E ora chiariremo con l’aiuto di D-o ciò che ci siamo proposti di elencare all’inizio dell’introduzione, [e cioè] quante maledizioni attira su di sé colui che non si astiene da questo pessimo difetto.

  1. Oltre a tutti i precetti negativi e positivi esposti in precedenza, si trasgredisce (Deuteronomio 27, 24): «Maledetto colui che colpisce il prossimo di nascosto», che si riferisce alla lashon harà', com’è scritto nel Sifri* e nel commento di Rashì al Pentateuco.

  2. Si trasgredisce anche (Deuteronomio 27, 18): «Maledetto chi fa deviare un cieco dal cammino», poiché è noto che l’intenzione del testo è di maledire chi tende un tranello al prossimo e lo induce così a trasgredire un divieto, alla stessa stregua del precetto negativo (Levitico 19, 14) «Non porre un ostacolo davanti a un cieco». E si è già chiarito in precedenza, nel par. 4 dei Precetti Negativi, che anche [il maldicente] rientra in questa categoria, si consulti colà.

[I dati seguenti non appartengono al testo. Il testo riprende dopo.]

/-! ## Cmp -/

theorem exec_cmp (d a b : Index) (s : State) :
    exec (.cmp d a b) s = .next (writeCompareFlags s (readReg s a) (readReg s b)) :=
  rfl

/-- Settles O18 (R210). -/
theorem cmpFlagsFrame : Obligations.CmpFlagsFrame := by
  unfold Obligations.CmpFlagsFrame
  intro d a b s
  refine ⟨_, exec_cmp d a b s, ?gtI, ?gtN, ?eq, ?ltN, ?ltI,
    fun r hr => readReg_writeCompareFlags _ _ _ hr, ?otherBits, sameButRegs_writeCompareFlags s _ _⟩
  case gtI => rw [ccBit_writeCompareFlags]; exact decide_eq_true_iff
  case gtN => rw [ccBit_writeCompareFlags]; exact decide_eq_true_iff
  case eq => rw [ccBit_writeCompareFlags]; exact decide_eq_true_iff
  case ltN => rw [ccBit_writeCompareFlags]; exact decide_eq_true_iff
  case ltI => rw [ccBit_writeCompareFlags]; exact decide_eq_true_iff
  case otherBits =>
    intro k hk
    simp only [List.mem_cons, List.not_mem_nil, or_false, not_or] at hk
    obtain ⟨h0, h1, h2, h3, h4⟩ := hk
    rw [ccBit_writeCompareFlags, if_neg h4, if_neg h3, if_neg h2, if_neg h1, if_neg h0]

/-- A bit of a Word as 0 or 1. -/
theorem toNat_bitOf (w : Word) (k : Index) : (bitOf w k).toNat = uint w / 2 ^ k.val % 2 :=
  Nat.toNat_testBit _ _

/-- The low five bits of a Word as a number. -/
theorem uint_mod_32 (w : Word) :
    uint w % 32 = (bitOf w 0).toNat + 2 * (bitOf w 1).toNat + 4 * (bitOf w 2).toNat
      + 8 * (bitOf w 3).toNat + 16 * (bitOf w 4).toNat := by
  have place : (0 : Index).val = 0 ∧ (1 : Index).val = 1 ∧ (2 : Index).val = 2
      ∧ (3 : Index).val = 3 ∧ (4 : Index).val = 4 := by decide
  obtain ⟨p0, p1, p2, p3, p4⟩ := place
  rw [toNat_bitOf, toNat_bitOf, toNat_bitOf, toNat_bitOf, toNat_bitOf, p0, p1, p2, p3, p4]
  omega

/-- The five comparison flags of two Words as one number. -/
def comparePattern (A B : Word) : Nat :=
  (decide (sint B < sint A)).toNat + 2 * (decide (uint B < uint A)).toNat
    + 4 * (decide (A = B)).toNat + 8 * (decide (uint A < uint B)).toNat
    + 16 * (decide (sint A < sint B)).toNat

theorem uint_cc_writeCompareFlags (s : State) (A B : Word) :
    uint (readReg (writeCompareFlags s A B) 15) % 32 = comparePattern A B := by
  have bit : ∀ k, bitOf (readReg (writeCompareFlags s A B) 15) k = _ :=
    ccBit_writeCompareFlags s A B
  rw [uint_mod_32, bit, bit, bit, bit, bit]
  rfl

/-- Under one top bit the two readings order the operands alike. -/
theorem sint_lt_iff_of_msb_eq {A B : Word} (h : A.msb = B.msb) :
    sint A < sint B ↔ uint A < uint B := by
  have := uint_lt A
  have := uint_lt B
  rw [msb_eq_msb_iff] at h
  rw [sint_eq, sint_eq]
  split <;> split <;> omega

/-- Under different top bits the two readings order the operands contrariwise. -/
theorem sint_lt_iff_of_msb_ne {A B : Word} (h : A.msb ≠ B.msb) :
    sint A < sint B ↔ uint B < uint A := by
  have := uint_lt A
  have := uint_lt B
  rw [ne_eq, msb_eq_msb_iff] at h
  rw [sint_eq, sint_eq]
  split <;> split <;> omega

theorem comparePattern_self (A : Word) : comparePattern A A = 0x04 := by
  simp [comparePattern]

theorem comparePattern_of_ne {A B : Word} (h : A ≠ B) :
    comparePattern A B
      = if A.msb = B.msb then (if uint A < uint B then 0x18 else 0x03)
        else (if uint A < uint B then 0x09 else 0x12) := by
  have ne : uint A ≠ uint B := fun e => h (BitVec.eq_of_toNat_eq e)
  have gt_iff : uint B < uint A ↔ ¬ uint A < uint B := by omega
  by_cases same : A.msb = B.msb
  · by_cases lt : uint A < uint B <;>
      simp [comparePattern, h, same, sint_lt_iff_of_msb_eq same, sint_lt_iff_of_msb_eq same.symm,
        gt_iff, lt]
  · by_cases lt : uint A < uint B <;>
      simp [comparePattern, h, same, sint_lt_iff_of_msb_ne same,
        sint_lt_iff_of_msb_ne (Ne.symm same), gt_iff, lt]

/-- Settles O19: equal operands leave 0x04; unequal ones leave one of the four others, by whether the
top bits agree and which operand is the smaller natural. -/
theorem cmpLeavesOneOfFivePatterns : Obligations.CmpLeavesOneOfFivePatterns := by
  unfold Obligations.CmpLeavesOneOfFivePatterns
  intro d a b s
  refine ⟨_, exec_cmp d a b s, ?_⟩
  rw [uint_cc_writeCompareFlags]
  by_cases h : readReg s a = readReg s b
  · rw [h, comparePattern_self]
    simp
  · rw [comparePattern_of_ne h]
    split <;> split <;> simp_all

end Sys2Proof.Machine
end

section
/-!
PROOFS. The instructions that move `pc`: the four jumps (R230 to R235), Rfi and Halt (R240, R241), and
the entry sequence with the two instructions that make it, Trap and Div by 0 (R203, R215, R264).
-/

  3. E se, D-o ce ne guardi, la lashon harà' diventa per qualcuno completamente priva di limiti, che non accetta di guardarsene, costui trasgredisce inoltre una terza maledizione (Deuteronomio 27, 26): «Maledetto chi non rispetta le parole di questa Torà e omette di metterle in pratica», che si riferisce a chi non accetta di rispettare tutta la Torà, e viene definito per questo motivo un “eretico a proposito di un argomento” poiché trasgredisce sfacciatamente questo grave divieto e abbandona completamente questa parte della Torà di D-o, così come fa l’eretico nei riguardi di tutta la Torà, e perciò il suo peccato è insostenibile. Abbiamo quindi enumerato tre maledizioni in cui si incorre di frequente attraverso questo pessimo difetto.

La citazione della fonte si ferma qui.